Oestrogen production

Before the menopause oestrogen is made in the ovaries and during menopause this stops happening. What I didn’t realise until I developed breast cancer is that the body continues to make oestrogen even after the menopause. A hormone called androgen is converted by the body to oestrogen by aromatase. This in turn is produced within fatty tissues and I have plenty of those.

Oestrogen Receptors and breast cancer

Breast cancers often have receptors (proteins) for oestrogen that stimulate the cancer to grow. The oestrogen attaches itself to the receptors to make this happen. These are known as ER positive. About 70% of breast cancers are ER positive. This was what happened in my case. So, shutting down the oestrogen production is one way of ensuring that the cancer doesn’t return.

Taking Letrozole

Letrozole is usually given to women who are postmenopausal as in my case and to begin with I noticed no difference to before I was taking them. Common side effects can be: hot flushes, bone thinning (osteoporosis), tiredness, weight loss or weight gain (yes really) and aches and pains.

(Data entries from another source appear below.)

section
/-! The decoder and the encoder (30_encoding.md R71–R79): a word is built from its fields, the encoder undoes
the decoder on every accepted word (`encode_of_decode`), and a word that selects a row of the opcode map is the
word of an instruction with that row's mnemonic (`opcodeMap_covered`). -/

namespace Sys2Proof

/-! ### A word is the format of its own fields -/

/-! Stated with the operation code, and the constant low field, that a decoder branch or a row has found. -/

section
variable {w : Word} {op : Nibble}

theorem formNnn_fields (hop : opField w = op.toNat) : formNnn op (nnnField w) = w := by
  apply BitVec.eq_of_toNat_eq
  rw [opField_eq] at hop
  rw [formNnn_toNat, nnnField_toNat]
  omega

theorem formXNn_fields {nn : Byte} (hop : opField w = op.toNat) (hnn : (nnField w).toNat = nn.toNat) :
    formXNn op (xField w) nn = w := by
  apply BitVec.eq_of_toNat_eq
  rw [opField_eq] at hop
  rw [nnField_toNat] at hnn
  rw [formXNn_toNat, xField_val]
  omega

theorem formXYN_fields {n : Nibble} (hop : opField w = op.toNat) (hn : (nField w).toNat = n.toNat) :
    formXYN op (xField w) (yField w) n = w := by
  apply BitVec.eq_of_toNat_eq
  rw [opField_eq] at hop
  rw [nField_toNat] at hn
  rw [formXYN_toNat, xField_val, yField_val]
  omega

end

/-! ### The decoder's answer on every word -/

/-- The answer is right for the word: an instruction whose encoding is the word, or the word's rejection by
name. -/
def AnswersFor (w : Word) : Except DecodeError Instr → Prop
  | .ok i => encode i = w
  | .error e => e = .unsupportedOpcode w

section
variable {w : Word}

theorem decodeFamily0_answersFor : AnswersFor w (decodeFamily0 w) := by
  unfold decodeFamily0
  split
  next hw => exact hw.symm
  next =>
    split
    next hw => exact hw.symm
    next => rfl

theorem decodeFamily8_answersFor (hop : opField w = 0x8) : AnswersFor w (decodeFamily8 w) := by
  unfold decodeFamily8
  split
  case h_10 => rfl
  all_goals next hn => exact formXYN_fields hop hn

theorem decodeFamilyE_answersFor (hop : opField w = 0xE) : AnswersFor w (decodeFamilyE w) := by
  unfold decodeFamilyE
  split
  case h_3 => rfl
  all_goals next hnn => exact formXNn_fields hop hnn

theorem decodeFamilyF_answersFor (hop : opField w = 0xF) : AnswersFor w (decodeFamilyF w) := by
  unfold decodeFamilyF
  split
  case h_10 => rfl
  all_goals next hnn => exact formXNn_fields hop hnn

/-- Families 5 and 9, whose low nibble has to be 0. -/
theorem answersFor_ite_nField {i : Instr} (h : nField w = 0 → encode i = w) :
    AnswersFor w (if nField w = 0 then .ok i else unsupported w) := by
  split
  next hn => exact h hn
  next => rfl

/-- Every family answers right for its words: case h_(k + 1) of the split is family k. -/
theorem decode_answersFor (w : Word) : AnswersFor w (decode w) := by
  unfold decode
  split
  case h_1 => exact decodeFamily0_answersFor
  case h_9 hop => exact decodeFamily8_answersFor hop
  case h_15 hop => exact decodeFamilyE_answersFor hop
  case h_16 hop => exact decodeFamilyF_answersFor hop
  case h_17 => rfl
  case h_6 hop | h_10 hop =>
    exact answersFor_ite_nField fun hn => formXYN_fields hop (congrArg BitVec.toNat hn)
  case h_2 hop | h_3 hop | h_11 hop | h_12 hop => exact formNnn_fields hop
  case h_4 hop | h_5 hop | h_7 hop | h_8 hop | h_13 hop => exact formXNn_fields hop rfl
  case h_14 hop => exact formXYN_fields hop rfl

end

theorem encode_of_decode {w : Word} {i : Instr} (h : decode w = .ok i) : encode i = w := by
  have hw := decode_answersFor w
  rwa [h] at hw

/-- The decoder undoes the encoder, family by family (R74): the fields read back from a format are its
operands. -/
theorem decode_encode (i : Instr) : decode (encode i) = .ok i := by
  cases i with
  | cls | ret => rfl
  | jp _ | call _ | ldI _ | jpV0 _ | seImm _ _ | sneImm _ _ | ldImm _ _ | addImm _ _ | rnd _ _ | seReg _ _
  | sneReg _ _ | drw _ _ _ => simp [encode, decode]
  | ldReg _ _ | or _ _ | and _ _ | xor _ _ | addReg _ _ | sub _ _ | shr _ _ | subn _ _ | shl _ _ =>
    simp [encode, decode, decodeFamily8]
  | skp _ | sknp _ => simp [encode, decode, decodeFamilyE]
  | ldVxDt _ | ldVxK _ | ldDtVx _ | ldStVx _ | addI _ | ldF _ | ldB _ | ldMemVx _ | ldVxMem _ =>
    simp [encode, decode, decodeFamilyF]

/-! ### The rows of the opcode map -/

theorem OpcodeRow.selects_iff {r : OpcodeRow} {w : Word} : r.selects w = true ↔ w &&& r.mask = r.pattern :=
  beq_iff_eq

/-- Every word the row selects is the encoding of an instruction with the row's mnemonic. -/
def OpcodeRow.Covered (r : OpcodeRow) : Prop :=
  ∀ w, r.selects w = true → ∃ i : Instr, i.mnemonic = r.mnemonic ∧ encode i = w

/-- A mask that holds a field whole hands the field on to the pattern. -/
theorem extractLsb'_of_mask {w k p : Word} {start len : Nat} (h : w &&& k = p)
    (hk : k.extractLsb' start len = BitVec.allOnes len) :
    w.extractLsb' start len = p.extractLsb' start len := by
  rw [← h, BitVec.extractLsb'_and, hk, BitVec.and_allOnes]

theorem opField_of_mask {w k p : Word} (h : w &&& k = p) (hk : k.extractLsb' 12 4 = BitVec.allOnes 4) :
    opField w = opField p :=
  congrArg BitVec.toNat (extractLsb'_of_mask h hk)

/-! One rule per kind of row: the fields that its mask leaves free are operands. -/

section
variable {m : String} {p : Word} {op : Nibble}

theorem OpcodeRow.covered_word (i : Instr) (hm : i.mnemonic = m) (he : encode i = p) :
    OpcodeRow.Covered ⟨m, p, 0xFFFF⟩ := fun w h => by
  have hmask : w &&& BitVec.allOnes 16 = p := OpcodeRow.selects_iff.1 h
  exact ⟨i, hm, by rw [he, ← hmask, BitVec.and_allOnes]⟩

theorem OpcodeRow.covered_nnn (mk : Addr → Instr) (hm : ∀ nnn, (mk nnn).mnemonic = m)
    (he : ∀ nnn, encode (mk nnn) = formNnn op nnn) (hop : opField p = op.toNat) :
    OpcodeRow.Covered ⟨m, p, 0xF000⟩ := fun w h => by
  have hmask : w &&& 0xF000 = p := OpcodeRow.selects_iff.1 h
  exact ⟨mk (nnnField w), hm _, (he _).trans (formNnn_fields ((opField_of_mask hmask rfl).trans hop))⟩

theorem OpcodeRow.covered_xnn (mk : Reg → Byte → Instr) (hm : ∀ x nn, (mk x nn).mnemonic = m)
    (he : ∀ x nn, encode (mk x nn) = formXNn op x nn) (hop : opField p = op.toNat) :
    OpcodeRow.Covered ⟨m, p, 0xF000⟩ := fun w h => by
  have hmask : w &&& 0xF000 = p := OpcodeRow.selects_iff.1 h
  exact ⟨mk (xField w) (nnField w), hm _ _,
    (he _ _).trans (formXNn_fields ((opField_of_mask hmask rfl).trans hop) rfl)⟩

theorem OpcodeRow.covered_xyn (mk : Reg → Reg → Nibble → Instr) (hm : ∀ x y n, (mk x y n).mnemonic = m)
    (he : ∀ x y n, encode (mk x y n) = formXYN op x y n) (hop : opField p = op.toNat) :
    OpcodeRow.Covered ⟨m, p, 0xF000⟩ := fun w h => by
  have hmask : w &&& 0xF000 = p := OpcodeRow.selects_iff.1 h
  exact ⟨mk (xField w) (yField w) (nField w), hm _ _ _,
    (he _ _ _).trans (formXYN_fields ((opField_of_mask hmask rfl).trans hop) rfl)⟩

theorem OpcodeRow.covered_xy {n : Nibble} (mk : Reg → Reg → Instr) (hm : ∀ x y, (mk x y).mnemonic = m)
    (he : ∀ x y, encode (mk x y) = formXYN op x y n) (hop : opField p = op.toNat) (hn : nField p = n) :
    OpcodeRow.Covered ⟨m, p, 0xF00F⟩ := fun w h => by
  have hmask : w &&& 0xF00F = p := OpcodeRow.selects_iff.1 h
  have hnw : nField w = n := (extractLsb'_of_mask hmask rfl).trans hn
  exact ⟨mk (xField w) (yField w), hm _ _,
    (he _ _).trans (formXYN_fields ((opField_of_mask hmask rfl).trans hop) (congrArg BitVec.toNat hnw))⟩

theorem OpcodeRow.covered_x {nn : Byte} (mk : Reg → Instr) (hm : ∀ x, (mk x).mnemonic = m)
    (he : ∀ x, encode (mk x) = formXNn op x nn) (hop : opField p = op.toNat) (hnn : nnField p = nn) :
    OpcodeRow.Covered ⟨m, p, 0xF0FF⟩ := fun w h => by
  have hmask : w &&& 0xF0FF = p := OpcodeRow.selects_iff.1 h
  have hnnw : nnField w = nn := (extractLsb'_of_mask hmask rfl).trans hnn
  exact ⟨mk (xField w), hm _,
    (he _).trans (formXNn_fields ((opField_of_mask hmask rfl).trans hop) (congrArg BitVec.toNat hnnw))⟩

I’m fairly sure that one of the reasons I struggle to lose weight is because of Letrozole which I’ve been taking for a year now. Hence trying different approaches to my food intake etc. I’m less worried about osteoporosis because my bone density (which has been tested) is normal and being a little overweight is an advantage here. The hot flushes are a bit of a pain. To have gone through the menopause once is fine, but this feels like I’ve been going through it again. But it feels a small price to pay. The biggest problem though is the aches and pains.

Hobbling through life

The pains tend to be in my lower limbs, especially after sitting for a while. But sometimes I also get clicking and swollen fingers, an aching wrist or general pain somewhere. The good thing is that this moves around and isn’t bad enough (usually) to warrant taking a pain killer. But invariably when I get up in the morning or stand after a long rest I feel about 100 years old.

The best way to tackle this problem is to exercise regularly. Not to sit still for long periods of time and to be generally active. This is one of the reasons I took up regular swimming.

Some people give up taking these tablets and may be prescribed something else. For me, Letrozole is a bit of a thorn in my side. But it doesn’t feel worth giving up. After all, the cancer was most definitely worse than this treatment.